Back to the data, imagine you have a set of documents, each of which is a labeled example. And instead of transferring the entire set of word vectors to the convolutional neural network for each sample, as in the previous chapter (Figure 8.7), we transfer the sample data to the RNN, one token at a time (Figure 8.8).



image


We pass in a vector of words for the first token and get the output of our recurrent neural network. Then we transfer the second token, and with it the output signal from the first! After that, we transfer the third token along with the output signal from the second! Etc. Now in our neural network there are concepts of "before" and "after", cause and effect, some, albeit vague, notion of time (see Fig. 8.8).



image


Now our network is already remembering something! Well, to a certain extent. There are still a few things left to figure out. First, how can back propagation of an error occur in such a structure?



8.1.1. Back propagation of an error in time



All of the networks discussed above have had the target label (target variable), and RNN is no exception. But we do not have the concept of a label for each token, and there is only one label for all tokens of each of the sample text.

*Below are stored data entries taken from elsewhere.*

-- ==== Sys2Proof/WellFormed.lean ====
section
/-! DEFINITION. When an instruction is well formed: its fields are what its row of the table admits (30_encoding.md R62, R64). -/

namespace Sys2Proof

/-- The boundary pattern of the `RSP` row: both markers are 0x7E (R64). The checksum "is not a bit pattern and is checked by
computation". -/
def RspFrame.wf (f : RspFrame) : Bool :=
  f.start == 0x7E#8 && f.stop == 0x7E#8

/-- An `RSP` row has both markers. Every other row admits every value of its operands: `PUSH` takes any byte (R80), `REQF` any
padding (R66), `CRC8.UPDATE` any two bytes (R100). -/
def Instr.wf : Instr → Bool
  | .push _ => true
  | .endOp => true
  | .req => true
  | .reset => true
  | .rsp f => f.wf
  | .reqf _ _ => true
  | .lenchk => true
  | .bndchk => true
  | .crcchk => true
  | .flddec => true
  | .fldPm1_0 => true
  | .fldPm2_5 => true
  | .fldPm4_0 => true
  | .fldPm10_0 => true
  | .fldVoc => true
  | .fldRh => true
  | .fldTemp => true
  | .dispatch => true
  | .crc8Update _ _ => true

end Sys2Proof
end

We only have labels for sample documents.



We are talking about tokens as input to the network at each time step, but recurrent neural networks can also work with any time series data. Tokens can be any, discrete or continuous: weather station readings, notes, symbols in a sentence, etc.


Here we first compare the output of the network at the last time step with the cue. This is what we will (for now) call an error, namely, our network is trying to minimize it. But there is a slight difference from the previous chapters. A given sample of data is split into smaller pieces that are fed into the neural network sequentially. However, instead of directly using the output for each of these sub-examples, we send it back to the network.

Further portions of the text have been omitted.